_Task goal_
Below are the entries to work from; restate word for word the portion that opens with the line containing "def State.sendDone (s" and closes with the line containing "if s.cfg.follows then", keeping both.

Dataset entries
########

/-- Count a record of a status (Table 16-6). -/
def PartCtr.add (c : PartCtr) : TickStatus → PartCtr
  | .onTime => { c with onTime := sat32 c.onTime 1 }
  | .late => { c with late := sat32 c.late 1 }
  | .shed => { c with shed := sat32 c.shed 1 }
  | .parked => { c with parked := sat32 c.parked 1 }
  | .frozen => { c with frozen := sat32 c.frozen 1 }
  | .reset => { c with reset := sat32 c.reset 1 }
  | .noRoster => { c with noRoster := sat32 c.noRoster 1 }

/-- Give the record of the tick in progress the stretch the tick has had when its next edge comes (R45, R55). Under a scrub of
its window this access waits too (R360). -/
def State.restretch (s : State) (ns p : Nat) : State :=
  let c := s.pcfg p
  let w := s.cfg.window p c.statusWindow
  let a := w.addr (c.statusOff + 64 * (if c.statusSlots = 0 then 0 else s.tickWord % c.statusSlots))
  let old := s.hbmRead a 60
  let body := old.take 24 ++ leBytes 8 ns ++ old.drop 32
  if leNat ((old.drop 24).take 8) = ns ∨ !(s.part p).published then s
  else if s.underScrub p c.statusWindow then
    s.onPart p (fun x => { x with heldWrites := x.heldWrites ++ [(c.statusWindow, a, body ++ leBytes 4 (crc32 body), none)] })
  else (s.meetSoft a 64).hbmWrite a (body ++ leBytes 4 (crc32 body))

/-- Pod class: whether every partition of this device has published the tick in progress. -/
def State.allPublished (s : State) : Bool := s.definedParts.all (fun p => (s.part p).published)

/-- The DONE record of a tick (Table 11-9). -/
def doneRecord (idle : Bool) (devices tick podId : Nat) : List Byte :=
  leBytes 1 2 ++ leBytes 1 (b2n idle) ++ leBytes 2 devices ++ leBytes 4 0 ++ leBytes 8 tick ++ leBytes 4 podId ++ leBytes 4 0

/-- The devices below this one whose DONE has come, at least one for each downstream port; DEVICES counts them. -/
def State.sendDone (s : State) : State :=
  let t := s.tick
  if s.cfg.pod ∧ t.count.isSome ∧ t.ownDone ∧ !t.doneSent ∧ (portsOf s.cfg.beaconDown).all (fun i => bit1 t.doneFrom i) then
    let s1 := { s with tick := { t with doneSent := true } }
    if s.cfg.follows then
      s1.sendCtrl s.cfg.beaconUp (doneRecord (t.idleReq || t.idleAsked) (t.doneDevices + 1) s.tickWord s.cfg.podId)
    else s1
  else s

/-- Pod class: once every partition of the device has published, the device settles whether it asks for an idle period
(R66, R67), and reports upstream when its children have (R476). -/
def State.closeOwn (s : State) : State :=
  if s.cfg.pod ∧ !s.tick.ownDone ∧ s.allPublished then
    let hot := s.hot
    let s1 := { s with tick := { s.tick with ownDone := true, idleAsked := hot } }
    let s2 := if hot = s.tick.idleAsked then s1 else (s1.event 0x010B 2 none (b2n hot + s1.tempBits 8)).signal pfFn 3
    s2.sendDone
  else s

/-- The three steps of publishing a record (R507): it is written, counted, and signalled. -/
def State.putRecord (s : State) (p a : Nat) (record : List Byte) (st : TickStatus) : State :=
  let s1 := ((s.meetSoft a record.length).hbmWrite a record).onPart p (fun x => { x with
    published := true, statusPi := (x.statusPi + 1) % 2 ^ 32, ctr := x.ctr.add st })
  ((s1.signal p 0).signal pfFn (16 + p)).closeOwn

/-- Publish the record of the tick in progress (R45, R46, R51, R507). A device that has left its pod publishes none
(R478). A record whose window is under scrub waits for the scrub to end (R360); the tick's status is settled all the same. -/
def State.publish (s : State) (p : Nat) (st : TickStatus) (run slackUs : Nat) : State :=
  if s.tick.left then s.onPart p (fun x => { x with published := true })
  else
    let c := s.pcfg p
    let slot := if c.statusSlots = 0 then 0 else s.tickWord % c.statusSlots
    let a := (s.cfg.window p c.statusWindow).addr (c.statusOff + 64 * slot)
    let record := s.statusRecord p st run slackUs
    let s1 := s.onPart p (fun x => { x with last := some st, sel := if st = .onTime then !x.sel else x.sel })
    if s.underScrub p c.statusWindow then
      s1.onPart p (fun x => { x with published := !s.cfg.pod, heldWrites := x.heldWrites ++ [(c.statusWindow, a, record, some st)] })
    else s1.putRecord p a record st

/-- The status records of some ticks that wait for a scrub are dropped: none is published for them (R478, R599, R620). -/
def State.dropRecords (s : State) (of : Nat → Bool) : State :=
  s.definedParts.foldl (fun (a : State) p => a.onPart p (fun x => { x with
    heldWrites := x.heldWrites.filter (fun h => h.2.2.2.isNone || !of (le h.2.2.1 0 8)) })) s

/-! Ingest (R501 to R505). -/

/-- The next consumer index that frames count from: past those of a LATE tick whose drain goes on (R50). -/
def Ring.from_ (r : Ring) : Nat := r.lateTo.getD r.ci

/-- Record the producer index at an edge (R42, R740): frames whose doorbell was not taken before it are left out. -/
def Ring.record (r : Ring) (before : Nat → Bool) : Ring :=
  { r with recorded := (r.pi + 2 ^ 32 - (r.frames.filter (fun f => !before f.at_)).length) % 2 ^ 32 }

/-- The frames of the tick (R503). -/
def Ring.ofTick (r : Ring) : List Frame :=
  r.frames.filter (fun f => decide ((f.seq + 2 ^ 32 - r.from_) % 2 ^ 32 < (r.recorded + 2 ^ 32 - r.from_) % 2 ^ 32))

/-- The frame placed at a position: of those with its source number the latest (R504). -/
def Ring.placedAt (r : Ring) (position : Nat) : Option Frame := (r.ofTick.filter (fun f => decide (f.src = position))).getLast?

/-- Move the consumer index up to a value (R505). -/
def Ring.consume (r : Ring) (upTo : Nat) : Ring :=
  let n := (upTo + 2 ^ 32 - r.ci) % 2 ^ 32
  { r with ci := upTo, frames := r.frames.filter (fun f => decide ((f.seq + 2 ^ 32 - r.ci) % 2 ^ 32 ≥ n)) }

########

_Finished exercise_
def State.sendDone (s : State) : State :=
  let t := s.tick
  if s.cfg.pod ∧ t.count.isSome ∧ t.ownDone ∧ !t.doneSent ∧ (portsOf s.cfg.beaconDown).all (fun i => bit1 t.doneFrom i) then
    let s1 := { s with tick := { t with doneSent := true } }
    if s.cfg.follows then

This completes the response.